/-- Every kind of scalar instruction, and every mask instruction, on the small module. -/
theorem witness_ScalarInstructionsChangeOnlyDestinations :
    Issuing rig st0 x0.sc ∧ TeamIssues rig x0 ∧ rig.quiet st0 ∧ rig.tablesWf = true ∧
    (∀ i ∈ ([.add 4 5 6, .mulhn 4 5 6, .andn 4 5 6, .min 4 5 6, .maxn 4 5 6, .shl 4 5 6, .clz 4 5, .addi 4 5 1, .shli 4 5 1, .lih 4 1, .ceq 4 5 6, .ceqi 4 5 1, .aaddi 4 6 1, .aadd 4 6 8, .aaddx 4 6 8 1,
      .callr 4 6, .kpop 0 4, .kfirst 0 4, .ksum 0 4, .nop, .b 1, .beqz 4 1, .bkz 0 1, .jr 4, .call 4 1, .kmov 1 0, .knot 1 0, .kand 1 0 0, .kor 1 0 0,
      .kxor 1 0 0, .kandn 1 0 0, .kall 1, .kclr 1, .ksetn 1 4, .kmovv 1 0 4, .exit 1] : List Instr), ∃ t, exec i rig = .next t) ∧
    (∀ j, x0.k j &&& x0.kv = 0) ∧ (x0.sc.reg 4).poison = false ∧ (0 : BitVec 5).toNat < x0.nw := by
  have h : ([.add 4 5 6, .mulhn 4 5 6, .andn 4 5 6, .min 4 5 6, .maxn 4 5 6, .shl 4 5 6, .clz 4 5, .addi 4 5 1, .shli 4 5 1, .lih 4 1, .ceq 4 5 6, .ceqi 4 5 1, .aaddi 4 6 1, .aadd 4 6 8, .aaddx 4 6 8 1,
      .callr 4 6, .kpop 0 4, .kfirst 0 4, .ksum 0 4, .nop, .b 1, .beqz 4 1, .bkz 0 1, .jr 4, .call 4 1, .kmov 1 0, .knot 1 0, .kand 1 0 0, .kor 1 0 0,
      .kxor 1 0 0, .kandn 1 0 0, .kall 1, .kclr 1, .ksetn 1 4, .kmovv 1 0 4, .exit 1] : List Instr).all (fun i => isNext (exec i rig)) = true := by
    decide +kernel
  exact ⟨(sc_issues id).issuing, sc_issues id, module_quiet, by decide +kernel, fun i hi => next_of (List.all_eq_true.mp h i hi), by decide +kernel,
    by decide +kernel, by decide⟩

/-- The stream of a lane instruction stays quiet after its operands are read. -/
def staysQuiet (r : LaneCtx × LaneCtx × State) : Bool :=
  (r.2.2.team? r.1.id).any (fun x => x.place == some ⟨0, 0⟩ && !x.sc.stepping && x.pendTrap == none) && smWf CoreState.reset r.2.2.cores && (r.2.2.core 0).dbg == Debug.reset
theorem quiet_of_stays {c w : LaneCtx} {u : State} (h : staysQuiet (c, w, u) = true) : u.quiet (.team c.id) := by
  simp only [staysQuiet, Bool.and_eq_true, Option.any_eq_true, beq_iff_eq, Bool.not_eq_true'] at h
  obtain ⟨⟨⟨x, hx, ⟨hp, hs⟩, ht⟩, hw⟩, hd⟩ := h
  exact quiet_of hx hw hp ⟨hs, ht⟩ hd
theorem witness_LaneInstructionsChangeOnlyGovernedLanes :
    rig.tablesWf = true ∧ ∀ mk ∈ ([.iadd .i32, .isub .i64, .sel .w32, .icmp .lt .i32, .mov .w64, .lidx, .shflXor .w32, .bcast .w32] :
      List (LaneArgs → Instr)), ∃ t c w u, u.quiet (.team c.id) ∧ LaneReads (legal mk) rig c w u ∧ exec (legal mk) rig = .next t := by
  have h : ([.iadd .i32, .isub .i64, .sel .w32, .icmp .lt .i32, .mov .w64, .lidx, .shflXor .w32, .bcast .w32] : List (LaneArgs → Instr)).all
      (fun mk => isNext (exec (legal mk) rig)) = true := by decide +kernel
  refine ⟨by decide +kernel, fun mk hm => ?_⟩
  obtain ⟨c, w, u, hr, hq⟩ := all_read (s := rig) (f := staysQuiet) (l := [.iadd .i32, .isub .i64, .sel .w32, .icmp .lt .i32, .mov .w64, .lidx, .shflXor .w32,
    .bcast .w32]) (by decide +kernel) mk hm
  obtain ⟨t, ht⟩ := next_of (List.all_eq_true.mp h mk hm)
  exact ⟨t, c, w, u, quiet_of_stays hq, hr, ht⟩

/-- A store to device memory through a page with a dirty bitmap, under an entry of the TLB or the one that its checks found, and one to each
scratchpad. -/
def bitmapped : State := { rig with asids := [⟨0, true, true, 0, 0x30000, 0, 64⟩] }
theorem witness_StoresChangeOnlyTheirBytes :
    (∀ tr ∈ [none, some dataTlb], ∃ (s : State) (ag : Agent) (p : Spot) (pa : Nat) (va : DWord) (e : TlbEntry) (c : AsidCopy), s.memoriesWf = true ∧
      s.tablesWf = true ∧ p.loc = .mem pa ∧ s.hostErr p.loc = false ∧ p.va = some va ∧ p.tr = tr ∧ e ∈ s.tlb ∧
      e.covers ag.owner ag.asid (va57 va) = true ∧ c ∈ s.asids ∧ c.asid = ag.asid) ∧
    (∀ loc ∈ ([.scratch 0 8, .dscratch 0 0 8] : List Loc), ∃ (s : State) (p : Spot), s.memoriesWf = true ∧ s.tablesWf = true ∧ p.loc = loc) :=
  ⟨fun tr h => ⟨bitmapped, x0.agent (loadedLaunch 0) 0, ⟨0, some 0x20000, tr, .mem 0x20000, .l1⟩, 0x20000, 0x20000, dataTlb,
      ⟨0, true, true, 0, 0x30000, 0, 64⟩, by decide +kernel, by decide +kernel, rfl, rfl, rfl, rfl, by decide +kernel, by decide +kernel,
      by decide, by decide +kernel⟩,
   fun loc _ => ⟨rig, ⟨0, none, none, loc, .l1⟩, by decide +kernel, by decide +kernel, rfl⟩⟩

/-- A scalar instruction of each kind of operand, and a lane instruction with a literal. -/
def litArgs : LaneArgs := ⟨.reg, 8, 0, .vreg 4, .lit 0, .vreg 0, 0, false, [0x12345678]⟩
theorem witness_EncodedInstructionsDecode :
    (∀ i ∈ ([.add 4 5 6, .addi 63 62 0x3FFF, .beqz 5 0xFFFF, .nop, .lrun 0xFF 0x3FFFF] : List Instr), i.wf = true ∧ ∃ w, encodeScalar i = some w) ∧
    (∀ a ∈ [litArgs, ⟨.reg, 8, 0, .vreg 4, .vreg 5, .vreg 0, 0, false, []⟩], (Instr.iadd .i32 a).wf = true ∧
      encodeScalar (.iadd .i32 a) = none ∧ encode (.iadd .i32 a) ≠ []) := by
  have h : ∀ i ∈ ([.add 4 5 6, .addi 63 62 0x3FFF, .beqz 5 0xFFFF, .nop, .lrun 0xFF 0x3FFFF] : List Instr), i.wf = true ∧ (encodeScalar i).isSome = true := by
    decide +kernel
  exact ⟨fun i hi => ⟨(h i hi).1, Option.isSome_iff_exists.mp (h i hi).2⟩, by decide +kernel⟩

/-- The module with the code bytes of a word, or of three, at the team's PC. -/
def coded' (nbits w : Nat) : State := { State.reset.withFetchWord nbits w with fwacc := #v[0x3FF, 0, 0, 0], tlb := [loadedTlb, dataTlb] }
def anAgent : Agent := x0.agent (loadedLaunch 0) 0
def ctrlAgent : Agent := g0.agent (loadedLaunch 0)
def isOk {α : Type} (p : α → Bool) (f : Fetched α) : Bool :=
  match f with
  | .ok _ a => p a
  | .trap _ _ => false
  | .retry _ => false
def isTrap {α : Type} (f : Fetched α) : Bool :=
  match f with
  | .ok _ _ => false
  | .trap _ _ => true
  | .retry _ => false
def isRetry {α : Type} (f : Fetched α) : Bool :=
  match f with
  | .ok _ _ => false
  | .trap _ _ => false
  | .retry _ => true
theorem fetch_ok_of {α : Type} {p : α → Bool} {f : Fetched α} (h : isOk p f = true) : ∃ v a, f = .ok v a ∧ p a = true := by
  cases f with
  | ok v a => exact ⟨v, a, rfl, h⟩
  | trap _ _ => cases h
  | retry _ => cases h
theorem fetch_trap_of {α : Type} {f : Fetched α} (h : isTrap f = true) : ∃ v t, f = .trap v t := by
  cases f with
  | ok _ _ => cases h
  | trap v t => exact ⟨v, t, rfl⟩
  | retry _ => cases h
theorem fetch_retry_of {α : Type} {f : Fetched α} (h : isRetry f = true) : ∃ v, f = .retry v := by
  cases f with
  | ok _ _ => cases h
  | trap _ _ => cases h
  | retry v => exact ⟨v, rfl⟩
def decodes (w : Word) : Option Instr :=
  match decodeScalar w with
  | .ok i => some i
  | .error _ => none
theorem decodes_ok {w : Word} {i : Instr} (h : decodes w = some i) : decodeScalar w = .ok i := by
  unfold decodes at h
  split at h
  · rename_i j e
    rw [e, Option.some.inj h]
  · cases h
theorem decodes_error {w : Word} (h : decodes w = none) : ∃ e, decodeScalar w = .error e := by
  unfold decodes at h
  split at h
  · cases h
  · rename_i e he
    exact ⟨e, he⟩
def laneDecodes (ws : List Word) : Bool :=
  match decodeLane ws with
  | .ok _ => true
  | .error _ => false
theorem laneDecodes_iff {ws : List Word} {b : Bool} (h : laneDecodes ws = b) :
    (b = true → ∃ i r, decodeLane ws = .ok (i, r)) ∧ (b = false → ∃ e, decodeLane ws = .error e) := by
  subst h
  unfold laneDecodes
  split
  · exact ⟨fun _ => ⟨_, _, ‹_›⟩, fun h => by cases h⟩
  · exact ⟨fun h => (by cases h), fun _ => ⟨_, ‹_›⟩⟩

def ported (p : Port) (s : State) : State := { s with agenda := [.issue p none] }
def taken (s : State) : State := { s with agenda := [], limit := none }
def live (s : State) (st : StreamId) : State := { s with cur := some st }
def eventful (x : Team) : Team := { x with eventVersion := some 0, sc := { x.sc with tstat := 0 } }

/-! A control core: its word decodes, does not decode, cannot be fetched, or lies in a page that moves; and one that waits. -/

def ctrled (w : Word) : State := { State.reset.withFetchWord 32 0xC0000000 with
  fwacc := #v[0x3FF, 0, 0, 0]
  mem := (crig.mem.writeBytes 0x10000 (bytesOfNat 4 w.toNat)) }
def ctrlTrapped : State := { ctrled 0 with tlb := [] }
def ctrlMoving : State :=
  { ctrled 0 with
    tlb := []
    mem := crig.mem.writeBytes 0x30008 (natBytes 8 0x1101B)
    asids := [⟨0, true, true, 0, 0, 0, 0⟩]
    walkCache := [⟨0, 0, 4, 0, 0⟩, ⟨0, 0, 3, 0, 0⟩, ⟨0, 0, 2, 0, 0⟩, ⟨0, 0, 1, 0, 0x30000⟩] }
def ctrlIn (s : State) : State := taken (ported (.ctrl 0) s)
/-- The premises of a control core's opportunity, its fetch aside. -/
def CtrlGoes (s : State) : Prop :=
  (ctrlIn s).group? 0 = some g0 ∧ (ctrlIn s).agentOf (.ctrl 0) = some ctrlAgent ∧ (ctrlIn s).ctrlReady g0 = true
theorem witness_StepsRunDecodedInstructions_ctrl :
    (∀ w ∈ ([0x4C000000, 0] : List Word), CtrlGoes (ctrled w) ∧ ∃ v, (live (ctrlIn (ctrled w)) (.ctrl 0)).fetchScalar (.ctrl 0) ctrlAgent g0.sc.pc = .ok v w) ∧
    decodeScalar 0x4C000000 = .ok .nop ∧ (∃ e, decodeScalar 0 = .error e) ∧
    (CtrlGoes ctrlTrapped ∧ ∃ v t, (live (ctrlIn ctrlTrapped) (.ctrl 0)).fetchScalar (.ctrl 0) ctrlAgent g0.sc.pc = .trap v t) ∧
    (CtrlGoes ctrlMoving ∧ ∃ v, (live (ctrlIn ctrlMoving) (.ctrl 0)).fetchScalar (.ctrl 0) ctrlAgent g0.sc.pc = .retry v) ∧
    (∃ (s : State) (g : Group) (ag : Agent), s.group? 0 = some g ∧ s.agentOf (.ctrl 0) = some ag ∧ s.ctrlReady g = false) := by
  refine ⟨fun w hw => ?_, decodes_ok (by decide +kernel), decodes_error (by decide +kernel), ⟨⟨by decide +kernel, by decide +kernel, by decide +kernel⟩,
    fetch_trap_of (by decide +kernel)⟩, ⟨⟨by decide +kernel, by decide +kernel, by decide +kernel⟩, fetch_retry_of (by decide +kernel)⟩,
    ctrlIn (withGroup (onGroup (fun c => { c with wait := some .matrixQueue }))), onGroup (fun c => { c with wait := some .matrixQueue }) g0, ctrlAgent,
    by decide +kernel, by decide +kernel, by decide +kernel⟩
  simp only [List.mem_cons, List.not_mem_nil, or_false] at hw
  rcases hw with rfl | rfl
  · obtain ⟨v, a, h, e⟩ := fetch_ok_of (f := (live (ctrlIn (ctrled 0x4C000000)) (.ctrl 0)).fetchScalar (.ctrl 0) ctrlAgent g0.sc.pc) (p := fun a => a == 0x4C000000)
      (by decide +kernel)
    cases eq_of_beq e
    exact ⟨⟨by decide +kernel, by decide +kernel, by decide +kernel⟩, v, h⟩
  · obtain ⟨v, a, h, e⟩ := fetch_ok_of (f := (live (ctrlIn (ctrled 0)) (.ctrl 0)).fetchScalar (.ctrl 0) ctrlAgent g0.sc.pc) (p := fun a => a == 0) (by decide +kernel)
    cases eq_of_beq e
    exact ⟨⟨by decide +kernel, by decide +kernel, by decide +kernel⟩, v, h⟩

#### WORK INSTRUCTION:
Copy all lines from the data above that contain the word "legal".

#### ANSWER AREA:
      List (LaneArgs → Instr)), ∃ t c w u, u.quiet (.team c.id) ∧ LaneReads (legal mk) rig c w u ∧ exec (legal mk) rig = .next t := by
      (fun mk => isNext (exec (legal mk) rig)) = true := by decide +kernel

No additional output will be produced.